Beginning in 1882, the federal government responded to racist pressures from California and other Western states with laws that would help deny the vote to Chinese residents and reduce their numbers. The ’82 law was succeeded by additional measures—known collectively as the Chinese Exclusion Acts— that restricted immigration and denied citizenship to the Chinese. California used the acts, which were not repealed until 1943, to deny voting rights to Chinese people. The immigration restrictions effectively cut the number of Chinese in America from 105,000 in 1880 to 62,000 in 1920.

The Chinese were never more than 10% of California’s population and few were permitted to vote until well into the twentieth century. In contrast, blacks represented  40% of the Southern population and were granted universal male suffrage in 1868. Even though most of the nation’s lynchings after the Civil War were in the South, California was also notorious for lynching Chinese-Americans. In fact, the biggest mass lynching in American history was in Los Angeles in 1871 when nineteen Chinese-Americans, including one woman, were executed. If Chinese-Americans represented 40% of California’s population and they had the right to vote, it seems likely that the state would have been every bit as racially violent as the South.
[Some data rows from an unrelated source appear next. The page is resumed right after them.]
/-! ## An order's results (R180) -/

theorem orderResults_of_queue {s t : State} (h : t.control.queue = s.control.queue) (sl : SheetSlot) :
    t.orderResults sl = s.orderResults sl := by
  rw [orderResults, h, orderResults]

theorem orderResults_setSheet (s : State) (sl other : SheetSlot) (x : Option Sheet) :
    (s.setSheet sl x).orderResults other = s.orderResults other :=
  orderResults_of_queue (by simp) other

theorem orderResults_mapResults (s : State) (sl other : SheetSlot) (f : Results → Results) :
    (s.mapResults sl f).orderResults other = if other = sl then (s.orderResults sl).map f else s.orderResults other := by
  have hslot : ∀ e : QueueEntry, (if e.slot = some sl then { e with results := f e.results } else e).slot = e.slot := by
    intro e; split <;> rfl
  have hfind : ((s.mapResults sl f).control.queue.find? fun e => decide (e.slot = some other)) =
      (s.control.queue.find? fun e => decide (e.slot = some other)).map fun e =>
        if e.slot = some sl then { e with results := f e.results } else e := by
    simp only [mapResults, mapQueue, setControl_control, List.find?_map, Function.comp_def, hslot]
  rw [orderResults, hfind]
  cases hq : s.control.queue.find? fun e => decide (e.slot = some other) with
  | none =>
    split
    next heq => subst heq; simp [orderResults, hq]
    next => simp [orderResults, hq]
  | some e =>
    have he : e.slot = some other := by simpa using List.find?_some hq
    split
    next heq => subst heq; simp [orderResults, hq, he]
    next hne => simp [orderResults, hq, he, hne]

/-! ## A build's holders (R105, R108) -/

/-- What a completed build can change of a sheet slot: its sheet, and the results of its order. -/
def held (s : State) (sl : SheetSlot) : Option Sheet × Option Results := (s.sheet sl, s.orderResults sl)

/-- A holder is served: its cells receive the fit record, and its pending-build count falls. -/
def serve (s : State) (ref : TileRef) (f : FitRecord) (sl : SheetSlot) : State :=
  (s.deliverFit sl ref f).mapSheet sl Sheet.lowerPending

theorem serve_free {s : State} {sl : SheetSlot} (h : s.sheet sl = none) (ref : TileRef) (f : FitRecord) :
    s.serve ref f sl = s.setSheet sl none := by
  simp [serve, deliverFit, mapSheet, h]

section
variable {s : State} {sl : SheetSlot} {sh : Sheet} {ref : TileRef} {f : FitRecord}

theorem serve_sheet (h : s.sheet sl = some sh) (other : SheetSlot) : (s.serve ref f sl).sheet other =
    if other = sl then some (sh.served ref f) else s.sheet other := by
  rw [serve, sheet_mapSheet]
  simp only [deliverFit, h, addCounts, mapResults, sheet_mapQueue, sheet_setSheet, if_true, Option.map_some,
    Sheet.lowerPending_delivered]
  split <;> rfl

theorem serve_orderResults (h : s.sheet sl = some sh) (other : SheetSlot) : (s.serve ref f sl).orderResults other =
    if other = sl then (s.orderResults sl).map (·.fitted sh ref f) else s.orderResults other := by
  have hqueue : (s.serve ref f sl).orderResults other = (s.deliverFit sl ref f).orderResults other :=
    orderResults_of_queue (by simp [serve]) other
  rw [hqueue]
  simp only [deliverFit, h, addCounts, orderResults_mapResults, orderResults_setSheet]
  rfl

/-- What serving a holder makes of a slot. -/
theorem serve_held (s : State) (ref : TileRef) (f : FitRecord) (sl other : SheetSlot) :
    (s.serve ref f sl).held other = if other = sl then (((s.held sl).1.map (·.served ref f)),
      (s.held sl).1.elim (s.held sl).2 fun sh => (s.held sl).2.map (·.fitted sh ref f)) else s.held other := by
  unfold held
  cases h : s.sheet sl with
  | none =>
    rw [serve_free h, orderResults_setSheet, sheet_setSheet]
    by_cases heq : other = sl <;> simp [heq]
  | some sh =>
    rw [serve_sheet h, serve_orderResults h]
    by_cases heq : other = sl <;> simp [heq]

end

/-- What serving some holders makes of a slot: one that holds is served once, any other stays as it was. -/
theorem foldl_serve_held (ref : TileRef) (f : FitRecord) (l : List SheetSlot) (hl : l.Nodup) (s : State) (sl : SheetSlot) :
    (l.foldl (fun s sl => s.serve ref f sl) s).held sl = if sl ∈ l then (s.serve ref f sl).held sl else s.held sl := by
  induction l generalizing s with
  | nil => rfl
  | cons x l ih =>
    obtain ⟨hx, hl⟩ := List.nodup_cons.1 hl
    rw [List.foldl_cons, ih hl]
    by_cases heq : sl = x
    · subst heq
      simp [hx]
    · simp [serve_held, heq]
Nonetheless, most contemporary Reconstruction historians are too prone to accept the putative righteous explanations for Republican actions as opposed to the real ones. Conversely, they too readily apply sinister interpretations to the actions of Southern Democrats. Foner, for example, laments that the 1866 Georgia legislature appropriated $200,000 to aid “aged and infirm white persons,” including Confederate widows and orphans, while making no allowance for the dependents of deceased Union soldiers or aged and infirm blacks. He failed, however, to disclose four mitigating points.
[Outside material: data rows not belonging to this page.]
-- ==== Sys2Proof/Certificates/Slice0/Obligations.lean ====
section
/-! DEFINITION. The statements about the core that are to be proved; each cites the rules of spec/ it formalises. -/

open Sys2Proof Sys2Proof.Machine

/-! ### Steps, encodings -/

/-- R92. A request is accepted exactly in IDLE: then the step is the decoded operation's, on the state with the offer taken and
`Req(op, arg)` recorded; while the core is BUSY nothing changes. Two things are the model's choice, not R92's: that an offer made
while BUSY still leaves the list of inputs (log entry 5), and the last clause, that `exec` of any instruction on a BUSY state answers
that state unchanged (log entry 15). -/
def Obligations.RequestAcceptedOnlyInIdle : Prop :=
  (∀ (s : State) (w : Req) (rest : List InputEvent), s.inputs = .offer w :: rest →
    (s.seq = .idle → step s = exec (decode w)
      { s with inputs := rest, trace := s.trace ++ [.req (w.extractLsb' 24 4) (w.extractLsb' 0 24)] }) ∧
    (s.seq ≠ .idle → step s = .next { s with inputs := rest })) ∧
  ∀ (i : Instr) (s : State), s.seq ≠ .idle → exec i s = .next s

/-- The word that the host's interface puts before the core is decoded and run by the very next step (log entry 9). -/
def Obligations.FetchWordRunsNext : Prop :=
  ∀ (s : State) (nbits w : Nat) (i : Instr), decodeTableWord nbits w = some i →
    step (s.withFetchWord nbits w) = exec i
      { s with
        seq := .idle
        trace := s.trace ++ [.req ((BitVec.ofNat 28 w).extractLsb' 24 4) ((BitVec.ofNat 28 w).extractLsb' 0 24)] }

/-- R93. A word decodes to an operation exactly when it matches that operation's row under the row's mask. -/
def Obligations.OpcodeMapSelectsOperation : Prop :=
  ∀ row ∈ opRows, ∀ w : Req, (w &&& row.mask = row.pattern ↔ (decode w).op = row.op)

/-- R94. Words that agree in the bits the operation's layout names stand for the same instruction. -/
def Obligations.UnusedArgBitsIgnored : Prop :=
  ∀ w v : Req, (w ^^^ v) &&& (decode w).op.usedBits = 0#28 → decode v = decode w

/-- Decoding an encoded instruction gives it back, whatever its operands; encoding a decoded word gives the word with its ignored
bits cleared. -/
def Obligations.DecodeAndEncodeAgree : Prop :=
  (∀ i : Instr, decode (encode i) = i) ∧ ∀ w : Req, encode (decode w) = w &&& (decode w).op.usedBits

/-- Words written out from the spec's encodings decode to the operations they stand for. -/
def Obligations.SampleWordsDecode : Prop :=
  decode 0x00030A2#28 = .writeCommand 0x30A2#16 ∧ decode 0x100F32D#28 = .readCommand 0xF32D#16 ∧
  decode 0x2002130#28 = .startMeasurement 0x2130#16 ∧ decode 0x3ABCDEF#28 = .stopMeasurement ∧
  decode 0x4000000#28 = .resetDevice ∧ decode 0x5000000#28 = .readTemperature ∧
  decode 0x6FFBEEF#28 = .crc8 0xBE#8 0xEF#8 ∧ decode 0x7AB1234#28 = .encode 0x1234#16 ∧
  decode 0x8CD1234#28 = .decode 0x12#8 0x34#8 ∧ decode 0x9BEEF92#28 = .parseFrame 0xBE#8 0xEF#8 0x92#8 ∧
  decode 0xA12FFFF#28 = .convert 0xFFFF#16 ∧ decode 0xB000000#28 = .reservedB ∧ decode 0xF123456#28 = .reservedF

/-! ### The unit operations -/

/-- R122. CRC8: its encoding, the state it leaves, and its corner values. -/
def Obligations.Crc8WritesChecksum : Prop :=
  (∀ a : Arg, decode (0x6#4 ++ a) = .crc8 (a.extractLsb' 8 8) (a.extractLsb' 0 8)) ∧
  crc8 0x00#8 0x00#8 = 0x81#8 ∧ crc8 0xFF#8 0x00#8 = 0x00#8 ∧ crc8 0xBE#8 0xEF#8 = 0x92#8 ∧
  ∀ (b0 b1 : Byte) (s : State), s.seq = .idle → exec (.crc8 b0 b1) s = .next
    { s with
      crcReg := crc8 b0 b1, status := .ok, stage := .none, seq := .idle
      trace := s.trace ++ [.done .ok .none] }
First, although Georgia didn’t aid the survivors of killed Union soldiers, neither did the Northern states aid the widows and orphans in their states who had husbands and fathers in the Confederate army.

Second, the federal government started paying increasingly generous Union veterans’ pensions in 1862. The former Confederate states individually paid much smaller pensions to Rebel veterans. Moreover, Southern veterans of the Mexican-American War (1846-1848) were not granted pensions until Cleveland became president in 1885. Additionally, Southerners had to pay their share of federal taxes needed to fund the Union pensions. The annual Union veteran pension disbursements did not peak until 1921 and trailed off only gradually for years thereafter. Before they became standardized, a study ordered by President Cleveland in 1885 estimated that about one-fourth of the awarded pensions were fraudulent. During the fifty years prior to 1917, the accumulated Union veterans’ pensions totaled over $5 billion, which was more than twice the amount spent by the federal and Northern state governments to fight the war.

Third, the 1866 federal Southern Homestead Act gave freedmen temporary preferential homesteading access to 46 million acres of Southern land. The Republican-dominated Congress, however, declined to provide blacks with preferential access to homesteads outside the South.

Finally, even Foner admits that the 1866 Georgia legislature reasoned that aid to blacks should at least temporarily be the responsibility of the federal government through its much better financed Freedmen’s Bureau, which was targeted chiefly at African-Americans. Emancipation was, after all, a national policy, which justified reliance upon national (i.e., federal) funding sources to pay for the needs of the ex-slaves.

The purpose of this book is to tell the story of Southern Reconstruction by transcending the limitations of a race-centric narrative and to more fully put the account into context with that of the rest of the country. Although racism has been a shameful characteristic and legacy of the era, there is a larger story to be told involving members of all races.